Exercise input

/-- A state without what an allocation pass, the grant of the line and the making and sending of notices and replies may
write; of the work of an event, what follows its pass remains. Two states that agree in it have the same policy, requests,
branch states, valve positions, reservations, channels, cases, jobs, requesters, stored images and hold record. -/
def State.still (s : State) : State :=
  { s with
    branches := s.branches.map Branch.still
    arb := { s.arb with standing := [], queue := [], shortfall := false, lastTargets := 0 }
    bus := { Bus.reset with actuators := s.bus.actuators.map Actuator.still }
    link := { s.link with
      requesters := s.link.requesters.map (Option.map Requester.still), outbound := [], replies := [], sending := none
      longs := [] }
    work := { Work.idle with after := s.work.after } }

/-- A branch record without what the work of a job may write. -/
def Branch.freeze (b : Branch) : Branch :=
  { b with state := .vacant, request := 0, urgent := false, stamp := none, trim := none, valveFault := false
           returnOpen := false, job := 0, latched := false, maint := false }

/-- A state without what the work of a job may write; of the job table its size remains. -/
def State.freeze (s : State) : State :=
  { s with
    branches := s.branches.map Branch.freeze
    arb := { s.arb with nextStamp := 0 }
    bus := { s.bus with actuators := s.bus.actuators.map (fun x => { x with reservedBy := 0 }) }
    iso := { Sequencer.reset with slots := s.iso.slots.map (fun _ => none) }
    store := { s.store with holding := none, furtherDue := false, trunkLatch := false }
    work := Work.idle }

/-- A state without what a pass or the work of a job may write. Two states that agree in it have the same policy, limits,
guards, flows, valve positions, channels, cases, requesters and stored images. -/
def State.frozen (s : State) : State := s.still.freeze

end Sys2Proof.Machine
end

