/-- SERVICE_MOVE: its refusals in order, and an accepted move: in flight, recorded as a long command, with the draw of a
move that opens a supply valve. -/
def Obligations.ServiceMoveStarts : Prop :=
  ∀ (s : State) (c : Cmd) (a q : Nat) (i : Instr), i = .serviceMove c a q → s.Orderly → s.admits i c →
    (49 < a ∨ 1000 < q → exec i s = .next (s.refused i c .range .empty)) ∧
    (a ≤ 49 → q ≤ 1000 → (s.act a).reservedBy ≠ 0 → exec i s = .next (s.refused i c .refusedReserved .empty)) ∧
    (a ≤ 49 → q ≤ 1000 → (s.act a).reservedBy = 0 →
      (48 ≤ a → exec i s = .next (s.refused i c .branchState .empty)) ∧
      (∀ p, a = supplyOf p ∨ a = returnOf p → p < 24 →
        ((s.br p).state ≠ .maintenance → exec i s = .next (s.refused i c .branchState .empty)) ∧
        ((s.br p).state = .maintenance →
          s.bus.service ≠ none ∨ s.longInFlight .service = true ∨ s.verifyOn p = true →
          exec i s = .next (s.refused i c .busy .empty)) ∧
        ((s.br p).state = .maintenance → s.bus.service = none → s.longInFlight .service = false → s.verifyOn p = false →
          (a < 24 → 20 < q → (s.br p).draw = 0 → s.available < (s.br p).limits.ceiling →
            exec i s = .next (s.refused i c .noBudget .empty)) ∧
          (∀ u, a < 24 ∧ 20 < q ∧ (s.br p).draw = 0 → (s.br p).limits.ceiling ≤ s.available →
            u = (s.taking i c).startService c p a q →
            u.bus.service = some ⟨a, q⟩ ∧ u.longInFlight .service = true ∧
            (a < 24 → 20 < q → (s.br p).draw = 0 → (u.br p).draw = (s.br p).limits.ceiling) ∧
            ∃ t, exec i s = .next t ∧ t = u.concluded i c (answer .pending .empty) ∧ t.still = (s.taking i c).still) ∧
          (∀ u, ¬ (a < 24 ∧ 20 < q ∧ (s.br p).draw = 0) → u = (s.taking i c).startService c p a q →
            u.bus.service = some ⟨a, q⟩ ∧ u.longInFlight .service = true ∧ (u.br p).draw = (s.br p).draw ∧
            ∃ t, exec i s = .next t ∧ t = u.concluded i c (answer .pending .empty) ∧ t.still = (s.taking i c).still))))

/-- CURVE_VERIFY: its refusals in order, and the record of an accepted verify with the limits taken at its start. -/
def Obligations.CurveVerifyStarts : Prop :=
  ∀ (s : State) (c : Cmd) (p : Position) (i : Instr) (busy : Prop), i = .curveVerify c p → s.Orderly → s.admits i c →
    (busy ↔ s.bus.verify.status = .running ∨ s.longInFlight .verify = true ∨ s.closingOpen = true ∨ s.serviceBranch = some p) →
    (23 < p → exec i s = .next (s.refused i c .range .empty)) ∧
    (p ≤ 23 → (s.act (supplyOf p)).reservedBy ≠ 0 ∨ (s.act (returnOf p)).reservedBy ≠ 0 →
      exec i s = .next (s.refused i c .refusedReserved .empty)) ∧
    (p ≤ 23 → (s.act (supplyOf p)).reservedBy = 0 → (s.act (returnOf p)).reservedBy = 0 →
      ((s.br p).state ≠ .maintenance → exec i s = .next (s.refused i c .branchState .empty)) ∧
      ((s.br p).state = .maintenance → busy → exec i s = .next (s.refused i c .busy .empty)) ∧
      ((s.br p).state = .maintenance → ¬ busy → (s.br p).draw = 0 → s.available < (s.br p).limits.ceiling →
        exec i s = .next (s.refused i c .noBudget .empty)) ∧
      (∀ u, (s.br p).state = .maintenance → ¬ busy → (s.br p).draw ≠ 0 ∨ (s.br p).limits.ceiling ≤ s.available →
        u = (s.taking i c).startVerify c p →
        u.bus.verify = { branch := some p, status := .running, ceiling := (s.br p).limits.ceiling, p0 := (s.br p).limits.p0
                         pfull := (s.br p).limits.pfull, tolerance := s.pol.active.timing.settleTolerance, entries := []
                         frozen := none, step := .openReturn } ∧
        u.longInFlight .verify = true ∧
        (u.br p).draw = (if (s.br p).draw = 0 then (s.br p).limits.ceiling else (s.br p).draw) ∧
        ∃ t, exec i s = .next t ∧ t = u.concluded i c (answer .pending .empty) ∧ t.still = (s.taking i c).still))

/-- BUS_CLEAR: BUSY while one is in progress; else every waiting claim of the ISO, FLOW and SVC queues and every due
tracking poll is dropped, the POLL queue is kept, every move and fault code and VALVE_FAULT ends, the clear list is answered,
and what is not the bus's is left to the jobs alone. -/
def Obligations.BusClearDropsMoves : Prop :=
  ∀ (s : State) (c : Cmd) (i : Instr), i = .busClear c → s.Orderly → s.admits i c →
    (s.bus.clearing ≠ none → exec i s = .next (s.refused i c .busy .empty)) ∧
    (∀ v, s.bus.clearing = none → v = (s.taking i c).clearBus →
      v.bus.isoQ = [] ∧ v.bus.flowQ = [] ∧ v.bus.svcQ = [] ∧ v.bus.trackDue = [] ∧ v.bus.pollQ = s.bus.pollQ ∧
      v.bus.clearing = some { stopSent := false, polls := s.clearList } ∧
      (∀ a, a < 50 → (v.act a).move = none ∧ (v.act a).fault = .none) ∧
      (∀ p, p < 24 → (v.br p).valveFault = false) ∧
      ∃ t, exec i s = .next t ∧
        t = (s.taking i c).busClear.concluded i c (answer .done (.clearCount s.clearList.length)) ∧
        t.frozen = (s.taking i c).frozen)

/-! ### Drip sense, drills and isolation -/

/-- MASK_CHANNEL and UNMASK_CHANNEL: their refusals, the channel record and mask set they leave, the guards derived anew,
and what they leave alone. That a masked channel keeps its onset count, and that its last sample stays through both, is the
model's choice (log 49). -/
def Obligations.MaskAndUnmaskChannel : Prop :=
  ∀ (s : State) (c : Cmd) (ch : ChannelNo), s.Orderly →
    (∀ i, i = .maskChannel c ch → s.admits i c →
      (33 < ch → exec i s = .next (s.refused i c .range .empty)) ∧
      (ch ≤ 33 → s.inOpenEvidence ch = true → exec i s = .next (s.refused i c .isolating .empty)) ∧
      (ch ≤ 33 → s.inOpenEvidence ch = false → (s.chan ch).state = .masked →
        exec i s = .next ((s.taking i c).replied i c (answer .doneWarn .empty))) ∧
      (∀ v, ch ≤ 33 → s.inOpenEvidence ch = false → (s.chan ch).state ≠ .masked →
        v = State.modChan { s.taking i c with pol.maskSet := insertAsc ch s.pol.maskSet } ch
          (fun x => { Channel.reset with state := .masked, onsets := x.onsets, last := x.last }) →
        ∃ t, exec i s = .next t ∧ t = ((s.taking i c).maskChannel ch).concluded i c (answer .done .empty) ∧
          t.still = (v.deriveGuards (v.watchedBy [ch])).still)) ∧
    (∀ i, i = .unmaskChannel c ch → s.admits i c →
      (33 < ch → exec i s = .next (s.refused i c .range .empty)) ∧
      (ch ≤ 33 → (s.chan ch).state ≠ .masked →
        exec i s = .next ((s.taking i c).replied i c (answer .doneWarn .empty))) ∧
      (∀ v, ch ≤ 33 → (s.chan ch).state = .masked →
        v = State.modChan { s.taking i c with pol.maskSet := s.pol.maskSet.erase ch } ch
          (fun x => { x with
            state := .dry, samples := 0, above := 0, realAbove := 0, dryRun := 0, lostRun := 0, onsets := 0
            sitOut := s.sense.inWindow }) →
        ∃ t, exec i s = .next t ∧ t = ((s.taking i c).unmaskChannel ch).concluded i c (answer .done .empty) ∧
          t.still = (v.deriveGuards (v.watchedBy [ch])).still))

Work to be completed
From the entries above, give again exactly the lines running from the line with "what a pass" to the line with "def Obligations.ServiceMoveStarts : Prop"; include both of those lines.

Task solution
/-- A state without what a pass or the work of a job may write. Two states that agree in it have the same policy, limits,
guards, flows, valve positions, channels, cases, requesters and stored images. -/
def State.frozen (s : State) : State := s.still.freeze

end Sys2Proof.Machine
end

/-- SERVICE_MOVE: its refusals in order, and an accepted move: in flight, recorded as a long command, with the draw of a
move that opens a supply valve. -/
def Obligations.ServiceMoveStarts : Prop :=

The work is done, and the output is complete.